Scripts that extract a word corpus from OpenStreetMap, Wikipedia, and Wikidata targeting South-East Asian and Indic languages.
- OpenStreetMap-derived data is licensed under the Open Data Commons Open Database License (ODbL). See https://www.openstreetmap.org/copyright
- Wikipedia-derived data is licensed under the Creative Commons Attribution-ShareAlike 4.0 International License (CC BY-SA). See https://en.wikipedia.org/wiki/Wikipedia:Copyrights
- Wikidata-derived data is licensed under the Creative Commons CC0 License. See https://www.wikidata.org/wiki/Wikidata:Licensing
Download corpus with duplicates. These files contain only non-Latin/Greek/Cyrillic/CJK text as defined in the file latin_greek_cyrillic_cjk.py.
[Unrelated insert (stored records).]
-- ==== Sys2Proof/Machine/CubeHash.lean ====
section
/-!
DEFINITION. Machine/CubeHash.lean: engine 7, CubeHash16/32-512 (spec R200 to R202).
-/

namespace Sys2Proof.Machine

/-- IV_CH (R200), the constant that the rule lists. -/
def cubeIV : List Word :=
  [ 0x2aea2a61, 0x50f494d4, 0x2d538b8b, 0x4167d83e, 0x3fee2313, 0xc701cf8c, 0xcc39968e, 0x50ac5695,
    0x4d42c787, 0xa647a8b3, 0x97cf0bef, 0x825b4537, 0xeef864d2, 0xf22090c4, 0xd0e5cd33, 0xa23911ae,
    0xfcd398d9, 0x148fe485, 0x1b017bef, 0xb6444532, 0x6a536159, 0x2ff5781c, 0x91fa7934, 0x0dbadea9,
    0xd65c8a2b, 0xa5a70e75, 0xb1c62456, 0xbc796576, 0x1921c8f7, 0xe7989af1, 0x7795d246, 0xd43e3b44 ]

/-- One CubeHash round (R201). The lower half is x[0..15], the upper half x[16..31]; a swap of x[i] and x[i+k] for
the i whose bit k is 0 is the exchange of the places i and i ⊕ k. -/
def cubeRound (x : List Word) : List Word :=
  let lo := x.take 16
  let hi := x.drop 16
  let swap := fun (k : Nat) (v : List Word) => tab 16 fun i => nth v (i ^^^ k)
  let rot := fun (k : Nat) (v : List Word) => v.map fun (y : Word) => y.rotateLeft k
  let hi := List.zipWith (· + ·) hi lo
  let lo := rot 7 lo
  let lo := swap 8 lo
  let lo := List.zipWith (· ^^^ ·) lo hi
  let hi := swap 2 hi
  let hi := List.zipWith (· + ·) hi lo
  let lo := rot 11 lo
  let lo := swap 4 lo
  let lo := List.zipWith (· ^^^ ·) lo hi
  let hi := swap 1 hi
  lo ++ hi

/-- n rounds. -/
def cubeRounds (n : Nat) (x : List Word) : List Word := (List.range n).foldl (fun x _ => cubeRound x) x

/-- Absorb one 32-byte block and run 16 rounds (R202). -/
def cubeAbsorb (x : List Word) (b : Bytes) : List Word :=
  cubeRounds 16 (List.zipWith (· ^^^ ·) x (words32le 8 b ++ List.replicate 24 0#32))

/-- The padding of R202. -/
def cubePad (m : Bytes) : Bytes := m ++ 0x80#8 :: zeros (padZeros m.length 32 0)

/-- H_7, CubeHash (R202). -/
def hashCubeHash (m : Bytes) : Bytes :=
  let x := (blocks 32 (cubePad m)).foldl cubeAbsorb cubeIV
  let y := cubeRounds 160 (x.set 31 (nth x 31 ^^^ 1#32))
  (List.range 16).flatMap fun i => toLe32 (nth y i)

end Sys2Proof.Machine
end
- osm-corpus-with-duplicates.txt.zip (19M)
- wikipedia-corpus-with-duplicates.txt.zip (816M)
- wikidata-corpus-with-duplicates.txt.zip (118M)
Download corpus for a single script without duplicates:
- Devanagari
- Myanmar
If you need some other language or script, please open an Issue on GitHub...
Download data sources:
cd osm/
python3 download.py
cd ../wikidata/
python3 download.py
cd ../wikipedia/
python3 download.py
Extract non-Latin/Greek/Cyrillic/CJK text from sources with:
python3 extract.py
Generate word corpus with duplicates with:
python3 generate_corpus.py
Filter the corpus for a single script:
python3 filter_by_script.py